Thursday 9 August 2012
Benny Siegel and Hermann Goering
One of the best stories about the American gangsters of the interwar period concerns Benjamin "Bugsy" Siegel, a notorious killer on the New York crime scene, and Hermann Goering, Hitler's right-hand-man in Nazi Germany. There are several slightly different versions of the story, but my favourite one runs like this:-
Siegel was staying in Rome with one of his mistresses, the Countess di Frasso (actually Dorothy Taylor, who had married an Italian Count) and discovered that Hermann Goering was at the same hotel. As a good Jewish boy, Siegel naturally hated all Nazis; so he carefully stalked Goering and then contacted his friends back in New York to ask, "Should I rub him out?" The other gang leaders, presumably slightly shocked, replied, "You can't shoot Hermann Goering!"
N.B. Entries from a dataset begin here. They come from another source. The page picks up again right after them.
/-! ## Outputs -/

/-- The OUT_ commands (14 commands): OUT_SET_RASTER, OUT_BIND, which takes the output from the bank it is bound in, OUT_SET_OVERLAY and
OUT_SET_AUDIO are armed or held; OUT_GET_STATUS answers, and clears the counters when asked. -/
def Obligations.OutputCommands : Prop :=
  ∀ (e : Entry) (s : State), let u := takeCommand e.mb s
    let o := argOut e
    let was := ((boundTo (projected u) o).map Prod.fst).toList
    let c : CtxId := ⟨arg e 2 1 % 8, Nat.mod_lt _ (by decide)⟩
    let g : GradeId := ⟨arg e 1 1 % 4, Nat.mod_lt _ (by decide)⟩
    (Accepts outSetRasterSpec e s → Answers (.outSetRaster e) s (Banked 0x0C01 e
        [.raster o (if arg e 1 1 = 1 then some (rasterOf e) else none)] none 0 0 s u))
    ∧ (Accepts outBindSpec e s → arg e 1 1 = 0xFF → Answers (.outBind e) s (Banked 0x0C02 e
        (was.map fun c => .bind o c none) was.head? 0 0 s u))
    ∧ (Accepts outBindSpec e s → arg e 1 1 ≠ 0xFF → Answers (.outBind e) s (Banked 0x0C02 e
        (((was.filter fun d => d != c).map fun d => .bind o d none) ++ [.bind o c (some ⟨g, arg e 4 2, arg e 6 2⟩)]) (some c)
        (ceilDiv (gradeSize (shadow u c).grades[g]) 32) 0 s u))
    ∧ (Accepts outSetOverlaySpec e s → Answers (.outSetOverlay e) s (Banked 0x0C03 e [.overlay o (arg e 1 1 == 1)
        { on := arg e 2 1 == 1, col := arg e 4 2, row := arg e 6 2, w := arg e 8 2, h := arg e 10 2, pitch := arg e 12 4
          addr := arg e 16 8 }] was.head? 0 0 s u))
    ∧ (Accepts outSetAudioSpec e s → Answers (.outSetAudio e) s (Banked 0x0C04 e [.outAudio o (BitVec.ofNat 4 (arg e 1 1))
        ((List.range 16).map fun i => BitVec.ofNat 16 (arg e (8 + 2 * i) 2))] none 0 0 s u))
    ∧ (Accepts outGetStatusSpec e s → let y := u.outputs[o]
      let n := y.counts
      let body := image 56 [put 0 4 n.frames.toNat, put 4 4 n.repeats.toNat, put 8 4 n.drops.toNat, put 12 4 n.late.toNat,
        put 16 4 n.underruns.toNat, put 20 4 n.freezes.toNat, put 24 4 n.losses.toNat, put 28 1 (y.lanes + 16 * y.rate)]
        ++ slice (y.log.flatMap OutLog.bytes) 0 256
      Answers (.outGetStatus e) s (Completed 0x0C05 e { detail := outState o y, back := some (8, body) } s
        (if arg e 1 1 = 1 then { u with outputs := u.outputs.set o { y with counts := {} } } else u)))
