-- ==== Sys2Proof/Laws/Frames.lean ====
section
/-!
SUPPORT. Frames: for each operation of the model, once, that it leaves the command queue, the clock count, the tick counter with its
hinges, the strap code and HEARTBEAT as they were. Operations that change one of them have no lemma here.
-/

namespace Sys2Proof.Machine

/-- What few commands change is as it was: the queue, the clock, the tick counter and its hinges, the strap code and HEARTBEAT. -/
abbrev Keeps (s t : State) : Prop :=
  t.pending = s.pending ∧ t.clk = s.clk ∧ t.tick.counter = s.tick.counter ∧ t.tick.hinges = s.tick.hinges
    ∧ t.boot.strap = s.boot.strap ∧ t.bar0.heartbeat = s.bar0.heartbeat

/-- An operation repeated keeps what it keeps once. -/
@[simp] theorem forEach_keeps {α : Type} {f : α → State → State} (h : ∀ x t, Keeps t (f x t)) (l : List α) (s : State) :
    Keeps s (forEach l f s) := by
  unfold forEach
  induction l generalizing s with
  | nil => exact ⟨rfl, rfl, rfl, rfl, rfl, rfl⟩
  | cons x xs ih =>
    obtain ⟨a1, a2, a3, a4, a5, a6⟩ := ih (f x s)
    obtain ⟨b1, b2, b3, b4, b5, b6⟩ := h x s
    exact ⟨a1.trans b1, a2.trans b2, a3.trans b3, a4.trans b4, a5.trans b5, a6.trans b6⟩

@[simp] theorem foldl_keeps {α : Type} {f : State → α → State} (h : ∀ x t, Keeps t (f t x)) (l : List α) (s : State) :
    Keeps s (l.foldl f s) := forEach_keeps (f := fun x t => f t x) h l s

@[simp] theorem when_keeps {f : State → State} (c : Bool) {s : State} (h : Keeps s (f s)) : Keeps s (Machine.when c f s) := by
  unfold Machine.when; split
  · exact h
  · exact ⟨rfl, rfl, rfl, rfl, rfl, rfl⟩

theorem keeps_forEach {α : Type} {f : α → State → State} {l : List α} {s t : State} (h1 : Keeps s t)
    (h2 : ∀ x u, Keeps u (f x u)) : Keeps s (forEach l f t) := by
  obtain ⟨a1, a2, a3, a4, a5, a6⟩ := h1
  obtain ⟨b1, b2, b3, b4, b5, b6⟩ := forEach_keeps h2 l t
  exact ⟨b1.trans a1, b2.trans a2, b3.trans a3, b4.trans a4, b5.trans a5, b6.trans a6⟩

theorem fst_of_eq {α β : Type} {p : α × β} {a : α} {b : β} (h : p = (a, b)) : a = p.1 := by rw [h]

theorem keeps_trans {s t u : State} (h1 : Keeps s t) (h2 : Keeps t u) : Keeps s u := by
  obtain ⟨a1, a2, a3, a4, a5, a6⟩ := h1
  obtain ⟨b1, b2, b3, b4, b5, b6⟩ := h2
  exact ⟨b1.trans a1, b2.trans a2, b3.trans a3, b4.trans a4, b5.trans a5, b6.trans a6⟩

@[simp] theorem modMb_keeps (m : MbId) (f : Mailbox → Mailbox) (s : State) : Keeps s (modMb m f s) := by
  unfold modMb; simp [Keeps]

@[simp] theorem modPort_keeps (p : PortId) (f : Port → Port) (s : State) : Keeps s (modPort p f s) := by
  unfold modPort; simp [Keeps]

@[simp] theorem modCtx_keeps (c : CtxId) (f : Context → Context) (s : State) : Keeps s (modCtx c f s) := by
  unfold modCtx; simp [Keeps]

@[simp] theorem modRegion_keeps (r : RegionId) (f : Region → Region) (s : State) : Keeps s (modRegion r f s) := by
  unfold modRegion; simp [Keeps]

@[simp] theorem modCluster_keeps (r : RegionId) (k : Fin 2) (f : Cluster → Cluster) (s : State) : Keeps s (modCluster r k f s) := by
  unfold modCluster; simp [Keeps]

@[simp] theorem modBank_keeps (c : CtxId) (f : Bank → Bank) (s : State) : Keeps s (modBank c f s) := by
  unfold modBank; simp [Keeps]

@[simp] theorem emit_keeps (x : Emission) (s : State) : Keeps s (emit x s) := by
  unfold emit; simp [Keeps]

@[simp] theorem raiseVector_keeps (v : Fin 32) (s : State) : Keeps s (raiseVector v s) := by
  unfold raiseVector; dsimp only; (repeat' split) <;> simp [Keeps]

@[simp] theorem post_keeps (code : Nat) (c : Option CtxId) (frame : BitVec 48) (detail : Nat) (s : State) : Keeps s (post code c frame detail s) := by
  unfold post; simp [Keeps]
"Why not?" Siegel responded, "It's an easy hit!"
In the end nothing happened and Siegel came home. As one modern commentator puts it, they had lost the chance of killing a far greater gangster. On the other hand, we must wonder how Hitler would have reacted to Goering's murder. When in 1938 an obscure German diplomat, Vom Rath, who was not even a Nazi Party member, was shot in Paris by a Jew, the result was "Crystal Night", when all over Germany synagogues were torched, Jewish property trashed and thousands of Jews arrested. What would have happened if Hitler had realized that his most important follower had been killed by a Jewish gangster?
(For more on Siegel and others, see my various entries on the American gangsters)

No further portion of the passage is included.